5.9.2 Technical Challenges¶
The challenge of measurement precision. The extreme sensitivity of language models to minor changes in evaluation conditions poses a fundamental challenge to reliable measurement. As we discussed in earlier sections about evaluation techniques, even subtle variations in prompt formatting can lead to dramatically different results. Research has also shown that performance can vary by up to 76 percent based on seemingly trivial changes in few-shot prompting formats (Scalar et al., 2023). As another example, changes as minor as switching from alphabetical to numerical option labeling (e.g., from (A) to (1)), altering bracket styles, or adding a single space can result in accuracy fluctuations of around 5 percentage points. (Anthropic, 2024) This isn't just a minor inconvenience - it raises serious questions about the reliability and reproducibility of our evaluation results. When small changes in input formatting can cause such large variations in measured performance, how can we trust our assessments of model capabilities or safety properties?
Sensitivity to environmental factors. Beyond just measurement issues due to prompt formatting, evaluation results can be affected by various environmental factors that we might not even be aware of. Just like the unknown unknowns that we highlighted in the last section, this might include things like the specific version of the model being tested, the temperature and other sampling parameters used, the compute infrastructure running the evaluation and maybe even the time of day or system load during testing.

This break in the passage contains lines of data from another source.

-- ==== Sys2Proof/Laws/State.lean ====
section
/-! SUPPORT. The named updates of the state, field by field, and the reads they leave as they were. -/
namespace Sys2Proof.Machine

/-! ### wr -/

@[simp] theorem State.wr_pending (s : State) (f v) : (s.wr f v).pending = s.pending := rfl
@[simp] theorem State.wr_free (s : State) (f v) : (s.wr f v).free = s.free := rfl
@[simp] theorem State.wr_counter (s : State) (f v) : (s.wr f v).counter = s.counter := rfl
@[simp] theorem State.wr_cells (s : State) (f v) : (s.wr f v).cells = s.cells := rfl
@[simp] theorem State.wr_hbm (s : State) (f v) : (s.wr f v).hbm = s.hbm := rfl
@[simp] theorem State.wr_hbmErr (s : State) (f v) : (s.wr f v).hbmErr = s.hbmErr := rfl
@[simp] theorem State.wr_pkts (s : State) (f v) : (s.wr f v).pkts = s.pkts := rfl
@[simp] theorem State.wr_pwr (s : State) (f v) : (s.wr f v).pwr = s.pwr := rfl
@[simp] theorem State.wr_img (s : State) (f v) : (s.wr f v).img = s.img := rfl
@[simp] theorem State.wr_gov (s : State) (f v) : (s.wr f v).gov = s.gov := rfl
@[simp] theorem State.wr_time (s : State) (f v) : (s.wr f v).time = s.time := rfl
@[simp] theorem State.wr_ing (s : State) (f v) : (s.wr f v).ing = s.ing := rfl
@[simp] theorem State.wr_cam (s : State) (f v) : (s.wr f v).cam = s.cam := rfl
@[simp] theorem State.wr_wgl (s : State) (f v) : (s.wr f v).wgl = s.wgl := rfl
@[simp] theorem State.wr_disp (s : State) (f v) : (s.wr f v).disp = s.disp := rfl
@[simp] theorem State.wr_sealer (s : State) (f v) : (s.wr f v).sealer = s.sealer := rfl
@[simp] theorem State.wr_hrd (s : State) (f v) : (s.wr f v).hrd = s.hrd := rfl
@[simp] theorem State.wr_safe (s : State) (f v) : (s.wr f v).safe = s.safe := rfl
@[simp] theorem State.wr_host (s : State) (f v) : (s.wr f v).host = s.host := rfl
@[simp] theorem State.wr_stackScrub (s : State) (f v) : (s.wr f v).stackScrub = s.stackScrub := rfl
@[simp] theorem State.now_wr (s : State) (f v) : (s.wr f v).now = s.now := rfl
@[simp] theorem State.phys_wr (s : State) (f v) (c) : (s.wr f v).phys c = s.phys c := rfl
@[simp] theorem State.isBound_wr (s : State) (f v) (c) : (s.wr f v).isBound c = s.isBound c := rfl
@[simp] theorem State.failedRowOf_wr (s : State) (f v) (c j) : (s.wr f v).failedRowOf c j = s.failedRowOf c j := rfl
@[simp] theorem State.cell_wr (s : State) (f v) (c) : (s.wr f v).cell c = s.cell c := rfl
@[simp] theorem State.swarm_wr (s : State) (f v) (c j) : (s.wr f v).swarm c j = s.swarm c j := rfl
@[simp] theorem State.cellInReset_wr (s : State) (f v) (c) : (s.wr f v).cellInReset c = s.cellInReset c := rfl
@[simp] theorem State.hbmByte_wr (s : State) (f v) (x) : (s.wr f v).hbmByte x = s.hbmByte x := rfl
@[simp] theorem State.hostByte_wr (s : State) (f v) (x) : (s.wr f v).hostByte x = s.hostByte x := rfl
@[simp] theorem State.lmByte_wr (s : State) (f v) (x y) : (s.wr f v).lmByte x y = s.lmByte x y := rfl
@[simp] theorem State.dsp_wr (s : State) (f v) (x) : (s.wr f v).dsp x = s.dsp x := rfl
@[simp] theorem State.ctx_wr (s : State) (f v) (x y) : (s.wr f v).ctx x y = s.ctx x y := rfl
@[simp] theorem State.fn_wr (s : State) (f v) (x) : (s.wr f v).fn x = s.fn x := rfl
@[simp] theorem State.queue_wr (s : State) (f v) (x) : (s.wr f v).queue x = s.queue x := rfl
@[simp] theorem State.island_wr (s : State) (f v) (x) : (s.wr f v).island x = s.island x := rfl
@[simp] theorem State.camOf_wr (s : State) (f v) (x) : (s.wr f v).camOf x = s.camOf x := rfl
@[simp] theorem State.ingOf_wr (s : State) (f v) (x) : (s.wr f v).ingOf x = s.ingOf x := rfl
@[simp] theorem State.wglOf_wr (s : State) (f v) (x) : (s.wr f v).wglOf x = s.wglOf x := rfl
@[simp] theorem State.sections_wr (s : State) (f v) (x y) : (s.wr f v).sections x y = s.sections x y := rfl
@[simp] theorem State.global_wr (s : State) (f v) (x) : (s.wr f v).global x = s.global x := rfl

/-! ### bump -/

@[simp] theorem State.bump_pending (s : State) (f n) : (s.bump f n).pending = s.pending := rfl
@[simp] theorem State.bump_free (s : State) (f n) : (s.bump f n).free = s.free := rfl
@[simp] theorem State.bump_counter (s : State) (f n) : (s.bump f n).counter = s.counter := rfl
@[simp] theorem State.bump_cells (s : State) (f n) : (s.bump f n).cells = s.cells := rfl
@[simp] theorem State.bump_hbm (s : State) (f n) : (s.bump f n).hbm = s.hbm := rfl
@[simp] theorem State.bump_hbmErr (s : State) (f n) : (s.bump f n).hbmErr = s.hbmErr := rfl
@[simp] theorem State.bump_pkts (s : State) (f n) : (s.bump f n).pkts = s.pkts := rfl
@[simp] theorem State.bump_pwr (s : State) (f n) : (s.bump f n).pwr = s.pwr := rfl
@[simp] theorem State.bump_img (s : State) (f n) : (s.bump f n).img = s.img := rfl
@[simp] theorem State.bump_gov (s : State) (f n) : (s.bump f n).gov = s.gov := rfl
@[simp] theorem State.bump_time (s : State) (f n) : (s.bump f n).time = s.time := rfl
@[simp] theorem State.bump_ing (s : State) (f n) : (s.bump f n).ing = s.ing := rfl
@[simp] theorem State.bump_cam (s : State) (f n) : (s.bump f n).cam = s.cam := rfl
@[simp] theorem State.bump_wgl (s : State) (f n) : (s.bump f n).wgl = s.wgl := rfl
@[simp] theorem State.bump_disp (s : State) (f n) : (s.bump f n).disp = s.disp := rfl
@[simp] theorem State.bump_sealer (s : State) (f n) : (s.bump f n).sealer = s.sealer := rfl
@[simp] theorem State.bump_hrd (s : State) (f n) : (s.bump f n).hrd = s.hrd := rfl
@[simp] theorem State.bump_safe (s : State) (f n) : (s.bump f n).safe = s.safe := rfl
@[simp] theorem State.bump_host (s : State) (f n) : (s.bump f n).host = s.host := rfl
@[simp] theorem State.bump_stackScrub (s : State) (f n) : (s.bump f n).stackScrub = s.stackScrub := rfl
@[simp] theorem State.now_bump (s : State) (f n) : (s.bump f n).now = s.now := rfl
@[simp] theorem State.phys_bump (s : State) (f n) (c) : (s.bump f n).phys c = s.phys c := rfl
@[simp] theorem State.isBound_bump (s : State) (f n) (c) : (s.bump f n).isBound c = s.isBound c := rfl
@[simp] theorem State.failedRowOf_bump (s : State) (f n) (c j) : (s.bump f n).failedRowOf c j = s.failedRowOf c j := rfl
@[simp] theorem State.cell_bump (s : State) (f n) (c) : (s.bump f n).cell c = s.cell c := rfl
@[simp] theorem State.swarm_bump (s : State) (f n) (c j) : (s.bump f n).swarm c j = s.swarm c j := rfl
@[simp] theorem State.cellInReset_bump (s : State) (f n) (c) : (s.bump f n).cellInReset c = s.cellInReset c := rfl
@[simp] theorem State.hbmByte_bump (s : State) (f n) (x) : (s.bump f n).hbmByte x = s.hbmByte x := rfl
@[simp] theorem State.hostByte_bump (s : State) (f n) (x) : (s.bump f n).hostByte x = s.hostByte x := rfl
@[simp] theorem State.lmByte_bump (s : State) (f n) (x y) : (s.bump f n).lmByte x y = s.lmByte x y := rfl
@[simp] theorem State.dsp_bump (s : State) (f n) (x) : (s.bump f n).dsp x = s.dsp x := rfl
@[simp] theorem State.ctx_bump (s : State) (f n) (x y) : (s.bump f n).ctx x y = s.ctx x y := rfl
@[simp] theorem State.fn_bump (s : State) (f n) (x) : (s.bump f n).fn x = s.fn x := rfl
@[simp] theorem State.queue_bump (s : State) (f n) (x) : (s.bump f n).queue x = s.queue x := rfl
@[simp] theorem State.island_bump (s : State) (f n) (x) : (s.bump f n).island x = s.island x := rfl
@[simp] theorem State.camOf_bump (s : State) (f n) (x) : (s.bump f n).camOf x = s.camOf x := rfl
@[simp] theorem State.ingOf_bump (s : State) (f n) (x) : (s.bump f n).ingOf x = s.ingOf x := rfl
@[simp] theorem State.wglOf_bump (s : State) (f n) (x) : (s.bump f n).wglOf x = s.wglOf x := rfl
@[simp] theorem State.sections_bump (s : State) (f n) (x y) : (s.bump f n).sections x y = s.sections x y := rfl
@[simp] theorem State.global_bump (s : State) (f n) (x) : (s.bump f n).global x = s.global x := rfl

/-! ### incr -/

@[simp] theorem State.incr_pending (s : State) (f n) : (s.incr f n).pending = s.pending := rfl
@[simp] theorem State.incr_free (s : State) (f n) : (s.incr f n).free = s.free := rfl
@[simp] theorem State.incr_counter (s : State) (f n) : (s.incr f n).counter = s.counter := rfl
@[simp] theorem State.incr_cells (s : State) (f n) : (s.incr f n).cells = s.cells := rfl
@[simp] theorem State.incr_hbm (s : State) (f n) : (s.incr f n).hbm = s.hbm := rfl
@[simp] theorem State.incr_hbmErr (s : State) (f n) : (s.incr f n).hbmErr = s.hbmErr := rfl
@[simp] theorem State.incr_pkts (s : State) (f n) : (s.incr f n).pkts = s.pkts := rfl
@[simp] theorem State.incr_pwr (s : State) (f n) : (s.incr f n).pwr = s.pwr := rfl
@[simp] theorem State.incr_img (s : State) (f n) : (s.incr f n).img = s.img := rfl
@[simp] theorem State.incr_gov (s : State) (f n) : (s.incr f n).gov = s.gov := rfl
@[simp] theorem State.incr_time (s : State) (f n) : (s.incr f n).time = s.time := rfl
@[simp] theorem State.incr_ing (s : State) (f n) : (s.incr f n).ing = s.ing := rfl
@[simp] theorem State.incr_cam (s : State) (f n) : (s.incr f n).cam = s.cam := rfl
@[simp] theorem State.incr_wgl (s : State) (f n) : (s.incr f n).wgl = s.wgl := rfl
@[simp] theorem State.incr_disp (s : State) (f n) : (s.incr f n).disp = s.disp := rfl
@[simp] theorem State.incr_sealer (s : State) (f n) : (s.incr f n).sealer = s.sealer := rfl
@[simp] theorem State.incr_hrd (s : State) (f n) : (s.incr f n).hrd = s.hrd := rfl
@[simp] theorem State.incr_safe (s : State) (f n) : (s.incr f n).safe = s.safe := rfl
@[simp] theorem State.incr_host (s : State) (f n) : (s.incr f n).host = s.host := rfl
@[simp] theorem State.incr_stackScrub (s : State) (f n) : (s.incr f n).stackScrub = s.stackScrub := rfl
@[simp] theorem State.now_incr (s : State) (f n) : (s.incr f n).now = s.now := rfl
@[simp] theorem State.phys_incr (s : State) (f n) (c) : (s.incr f n).phys c = s.phys c := rfl
@[simp] theorem State.isBound_incr (s : State) (f n) (c) : (s.incr f n).isBound c = s.isBound c := rfl
@[simp] theorem State.failedRowOf_incr (s : State) (f n) (c j) : (s.incr f n).failedRowOf c j = s.failedRowOf c j := rfl
@[simp] theorem State.cell_incr (s : State) (f n) (c) : (s.incr f n).cell c = s.cell c := rfl
@[simp] theorem State.swarm_incr (s : State) (f n) (c j) : (s.incr f n).swarm c j = s.swarm c j := rfl
@[simp] theorem State.cellInReset_incr (s : State) (f n) (c) : (s.incr f n).cellInReset c = s.cellInReset c := rfl
@[simp] theorem State.hbmByte_incr (s : State) (f n) (x) : (s.incr f n).hbmByte x = s.hbmByte x := rfl
@[simp] theorem State.hostByte_incr (s : State) (f n) (x) : (s.incr f n).hostByte x = s.hostByte x := rfl
@[simp] theorem State.lmByte_incr (s : State) (f n) (x y) : (s.incr f n).lmByte x y = s.lmByte x y := rfl
@[simp] theorem State.dsp_incr (s : State) (f n) (x) : (s.incr f n).dsp x = s.dsp x := rfl
@[simp] theorem State.ctx_incr (s : State) (f n) (x y) : (s.incr f n).ctx x y = s.ctx x y := rfl
@[simp] theorem State.fn_incr (s : State) (f n) (x) : (s.incr f n).fn x = s.fn x := rfl
@[simp] theorem State.queue_incr (s : State) (f n) (x) : (s.incr f n).queue x = s.queue x := rfl
@[simp] theorem State.island_incr (s : State) (f n) (x) : (s.incr f n).island x = s.island x := rfl
@[simp] theorem State.camOf_incr (s : State) (f n) (x) : (s.incr f n).camOf x = s.camOf x := rfl
@[simp] theorem State.ingOf_incr (s : State) (f n) (x) : (s.incr f n).ingOf x = s.ingOf x := rfl
@[simp] theorem State.wglOf_incr (s : State) (f n) (x) : (s.incr f n).wglOf x = s.wglOf x := rfl
@[simp] theorem State.sections_incr (s : State) (f n) (x y) : (s.incr f n).sections x y = s.sections x y := rfl
@[simp] theorem State.global_incr (s : State) (f n) (x) : (s.incr f n).global x = s.global x := rfl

The choice of evaluation methods must also consider practical constraints. Third party evaluators might have only limited access to a model's internals. They might have access to observe activations, but not modify the weights. They might not have access to the model at all, and might be restricted to observing the model functioning "in the wild". Depending on the specific techniques used, computational resources might restrict certain types of analysis.
Price and time are also practical constraints on running comprehensive evaluations. Running agents (or "AI systems") is much more expensive and time intensive than benchmarks. Developing complex novel tasks, verifying and measuring capabilities properly is human labor intensive. As an example, during the evaluation for AI capabilities in RnD the human "control group" spent more than 568 hours on just 7 tasks (Wijk et al., 2024). This doesn't even include time to develop and test the tasks. Real-world tasks in AI R&D might take hundreds of man-hours each, and most independent evaluators, or even internal teams at big AI labs don’t have the budget and time to properly evaluate performance given these considerations. All of this needs to be kept in mind when designing an evaluation protocol.
The combinatorial explosion of interaction scenarios. When AI systems interact in complex environments, the number of possible scenarios grows exponentially with each additional interaction pattern. Unlike evaluating isolated capabilities, we must consider how multiple components interact in unpredictable ways - similar to how normally benign chemicals can form dangerous compounds when combined. For example, when model A with planning abilities interacts with model B possessing information access, and both operate within system C that has external tool permissions, entirely new risk surfaces emerge that weren't present in any individual component. This combinatorial complexity makes comprehensive testing fundamentally intractable. With millions of potential interaction patterns, we can only evaluate a microscopic fraction of possible scenarios, leaving countless blind spots where critical emergent behaviors might develop. This fundamental limitation raises a sobering question: if we can only explore 0.001% of the interaction space, how can we be confident we've identified the most dangerous emergent patterns?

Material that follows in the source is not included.